The tower’s final structure was generated by automatically creating, calculating and comparing more than 2.500.000 alternative solutions. To achieve a stiff structure the 8 tower legs have to be connected by diagonal members. The array of diagonals was kept flexible and changeable throughout the design process. A Genetic Algorithm (GA) was used to drive and control this process. The benchmarks to judge the performance of each version were the structure’s self weight and its maximum deflection due to the governing loads. In such a generative process the correlation of one single element with every other element within the structural system is considered simultaneously in every calculation step.

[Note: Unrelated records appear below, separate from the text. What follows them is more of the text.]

-- ==== Sys2Proof/Machine/Copy.lean ====
section
/-! DEFINITION. CPY: its descriptor and checks (R176, R177, R368), its issue (R178, R180), the chunks a copy engine writes (R179, R364, R365, R367,
R369), and follow-ons (R180). -/
namespace Sys2Proof.Machine

/-! ### The descriptor (R176) -/

/-- The fields of a copy's descriptor. -/
structure Copy where
  src  : Nat
  dst  : Nat
  len  : Nat
  ssp  : Nat
  dsp  : Nat
  sfmt : Nat
  dfmt : Nat
  rnd  : Nat
  sat  : Bool
  fmma : Bool
  spol : Nat
  dpol : Nat
  shp  : Nat
  rest : Bool
  deriving DecidableEq, Repr, Inhabited

/-- The fields of a block of words. -/
def copyOf (ds : List Word) : Copy :=
  let w := fun i => (ds.getD i 0).toNat
  let c := w 5
  { src := w 0 + 4294967296 * w 1, dst := w 2 + 4294967296 * w 3, len := w 4, ssp := nbits c 0 2, dsp := nbits c 2 2
    sfmt := nbits c 4 6, dfmt := nbits c 10 6, rnd := nbits c 16 3, sat := nbits c 19 1 = 1, fmma := nbits c 20 1 = 1
    spol := nbits c 21 2, dpol := nbits c 23 2, shp := w 6, rest := nbits c 25 7 = 0 && w 7 = 0 }

/-- The source policy. -/
def Copy.srcPol (c : Copy) : Pol := if c.spol = 1 then .sys else .l2
/-- The destination policy. -/
def Copy.dstPol (c : Copy) : Pol := if c.dpol = 1 then .sys else if c.dpol = 2 then .str else .l2
/-- Width in bits of a source element; a byte copy's is 8. -/
def Copy.sw (c : Copy) : Nat := if c.sfmt = 0 then 8 else (fmtAt c.sfmt).wid
/-- Width in bits of a destination element. -/
def Copy.dw (c : Copy) : Nat := if c.dfmt = 0 then 8 else (fmtAt c.dfmt).wid
/-- Source elements of a plain copy. -/
def Copy.elems (c : Copy) : Nat := c.len * 8 / c.sw

/-- The steps of the live shape a copy names; none for a plain copy. -/
def Copy.chain (c : Copy) (d : Dev) (cl : Nat) : List ShapeStep := if c.shp = 0 then [] else (liveShape d cl c.shp).getD []

/-- The destination length L (R178, R368). -/
def Copy.dstLen (c : Copy) (l : List ShapeStep) : Nat :=
  if l.isEmpty then (if c.sfmt = 0 then c.len else packedLen c.dw c.elems)
  else match flowChain c.len c.dsp none l with
    | some f => chainLen c.len l f
    | none => c.len

/-- The length of the source range. -/
def Copy.srcLen (c : Copy) (l : List ShapeStep) : Nat := (chainRuns c.len l).foldl (fun m r => max m (r.1 + r.2)) 0

/-- A reserved field or value (R177, check 1) in the first eight words. -/
def Copy.bad (c : Copy) : Bool :=
  decide (2 ≤ c.ssp) || decide (4 ≤ c.rnd) || decide (2 ≤ c.spol) || decide (3 ≤ c.dpol) || !c.rest ||
    ((c.sfmt == 0) != (c.dfmt == 0)) || (c.sfmt != 0 && !(copyFmt c.sfmt && copyFmt c.dfmt)) || (c.shp != 0 && c.sfmt != 0)

/-- The index of a register block. -/
def blockIdx : Opnd → Nat
  | .v i _ _ _ => i.toNat
  | .w i _ _ _ => i.toNat
  | _ => 0

/-- The follow-on word of a block of sixteen. -/
def followWord (ds : List Word) : BitVec 96 := ds.getD 10 0 ++ (ds.getD 9 0 ++ ds.getD 8 0)

/-- A follow-on word as a matrix command: its w indices. -/
def followOf (x : BitVec 96) : Option (Bool × List Nat) :=
  let h : Opnd → Nat := blockIdx
  match decodeBody x with
  | .ok (.mma hd _ _ c a b) => if hd = ⟨0, 0⟩ then some (false, [h c, h a, h b]) else none
  | .ok (.mmad hd _ _ dd a b c) => if hd = ⟨0, 0⟩ then some (true, [h dd, h a, h b, h c]) else none
  | _ => none

/-- The follow-on names w registers the group has (R106, R177). -/
def followOk (g : Group) (ds : List Word) : Bool :=
  (((ds.drop 11).take 5).all (· == 0)) && match followOf (followWord ds) with
    | some (_, ws) => ws.all fun i => decide (i < g.unif)
    | none => false

/-- The rows beyond the slot's eight that a descriptor of sixteen words takes. -/
def extraRows (fa : Opnd) : List Nat :=
  match fa with
  | .v i _ _ _ => (upto 8).map (i.toNat + 8 + ·)
  | _ => []

/-- The operand names w registers beyond UNIF among its sixteen. -/
def extraBad (g : Group) (fa : Opnd) : Bool :=
  match fa with
  | .w i _ _ _ => decide (g.unif < i.toNat + 16)
  | _ => false

/-! ### Checks at issue (R177, R189, R306, R368) -/

/-- Every byte of an operand-store range lies in one berth that the group holds (R177, check 5). -/
def rangeHeld (d : Dev) (cl gid side off n : Nat) : Bool :=
  let per := if side = 0 then 1048576 else 8192
  let starts := (upto (n / per + 2)).map fun k => max off ((off / per + k) * per)
  let ends := starts.map fun s => min (off + n) ((s / per + 1) * per) - 1
  (arraySlots 0 ++ arraySlots 1).any fun i =>
    let b := berthOf d cl i
    b.state == .live && shas b.holders gid && brSide b.record == side &&
      (starts.zip ends).all fun p => decide (off + n ≤ p.1) || (inBerth b.record p.1 && inBerth b.record p.2)

/-- A race of a global range with what its pages hold at issue (R189, R306). -/
def globalRace (d : Dev) (c : Cmd) (e : Env) (ln va n : Nat) (wr : Bool) (pol : Pol) : Chk :=
  (partsOf va n).foldl (fun k p => k.orElse fun _ =>
    match (engXlat d c p.1 (if wr then .w else .r) pol).2 with
    | .ok pl => lateChk d e.sq ln (issueClock e ln) pl.1 pl.2 p.2 p.1 false wr false
    | .error _ => .ok) .ok

/-- A race of a range in a space of CPY. -/
def rangeRace (d : Dev) (c : Cmd) (e : Env) (ln sp a n : Nat) (wr : Bool) (pol : Pol) : Chk :=
  if sp = 0 then globalRace d c e ln a n wr pol
  else if sp = 1 then lateChk d e.sq ln (issueClock e ln) 1 (scPlace e.g a) n a false wr false
  else .ok

/-- Tag a global range for a command at an epoch. -/
def tagGlobal (d : Dev) (t ep : Nat) (c : Cmd) (va n : Nat) (wr : Bool) (pol : Pol) : Dev :=
  (partsOf va n).foldl (fun d p =>
    match (engXlat d c p.1 (if wr then .w else .r) pol).2 with
    | .ok pl => tagAccess d t ep pl.1 pl.2 p.2 wr false
    | .error _ => d) d

/-- Tag a range in a space of CPY at an epoch. -/
def tagRange (d : Dev) (t ep : Nat) (c : Cmd) (sp a n : Nat) (wr : Bool) (pol : Pol) : Dev :=
  if sp = 0 then tagGlobal d t ep c a n wr pol
  else if sp = 1 then tagAccess d t ep 1 (scPlace (groupOf d c.grp) a) n wr false
  else d

/-- Tag a run of a destination, from an offset, by the 128-byte steps of its write pointer (R175, R179). -/
def tagSteps (d : Dev) (t : Nat) (c : Cmd) (sp a : Nat) (pol : Pol) (run : Nat × Nat) : Dev :=
  (partsOf run.1 run.2).foldl (fun d p => tagRange d t (p.1 / 128 + 1) c sp (a + p.1) p.2 true pol) d

/-! ### What a copy reads and writes (R178, R189, R367) -/

/-- Read from a copy's source. -/
def copySrc (d : Dev) (c : Cmd) (cp : Copy) (off n : Nat) : Dev × Except (Cause × Nat) (List Byte) :=
  if cp.ssp = 1 then (d, scRead d (groupOf d c.grp) (cp.src + off) n) else engRead d c cp.srcPol (cp.src + off) n

/-- The source range that follows the first k bytes of a chain's runs, within one line. -/
def nextPart (src : Nat) : Nat → List (Nat × Nat) → Option (Nat × Nat)
  | _, [] => none
  | k, r :: t => if k < r.2 then some (r.1 + k, min (r.2 - k) (128 - (src + r.1 + k) % 128)) else nextPart src (k - r.2) t

/-- The bytes in runs. -/
def runTotal (l : List (Nat × Nat)) : Nat := l.foldl (fun n r => n + r.2) 0

/-- The first k bytes of runs. -/
def takeRuns : Nat → List (Nat × Nat) → List (Nat × Nat)
  | _, [] => []
  | k, r :: t => if k = 0 then [] else (r.1, min k r.2) :: takeRuns (k - r.2) t

/-- The runs of bytes that are there, from an offset. -/
def knownRuns : Nat → List (Option Byte) → List (Nat × Nat)
  | _, [] => []
  | k, none :: t => knownRuns (k + 1) t
  | k, some _ :: t => match knownRuns (k + 1) t with
    | (a, n) :: r => if a = k + 1 then (k, n + 1) :: r else (k, 1) :: (a, n) :: r
    | [] => [(k, 1)]

/-- A chain's source as memory stands, up to a part that cannot be read. -/
def readAll (d : Dev) (c : Cmd) (cp : Copy) (l : List ShapeStep) : Nat → List Byte → List Byte
  | 0, bs => bs
  | n + 1, bs => match nextPart cp.src bs.length (chainRuns cp.len l) with
    | none => bs
    | some r => match (copySrc d c cp r.1 r.2).2 with
      | .ok ys => readAll d c cp l n (bs ++ ys)
      | .error _ => bs

/-- What a copy reads and writes: runs from SRC, runs from DST, and bytes of a separate scale array. -/
structure Reach where
  src    : List (Nat × Nat)
  dst    : List (Nat × Nat)
  scales : Nat := 0
  deriving DecidableEq, Repr, Inhabited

Thus complex load bearing behaviors can evolve. Tubes with varying diameters from 2 to 5.5 m build the main structural elements of this tower. These tubes are dissolved into bundles of hollow circular sections. This allows not only for the usage of standard, easily available steel sections, but keeps wall-thicknesses low resulting in minimized welding-efforts. It also allows dividing these bundles into units, which can be easily transported and lifted. Due to the waved silhouette and – where no function is placed inside – open section of the tubes their aerodynamic and wind loads residence values are strongly reduced compared to those of a closed profile. On the inner side of the bundles the longitudinal members are interconnected by rings and diagonals. They ensure the stability and shear resistance of the tubes.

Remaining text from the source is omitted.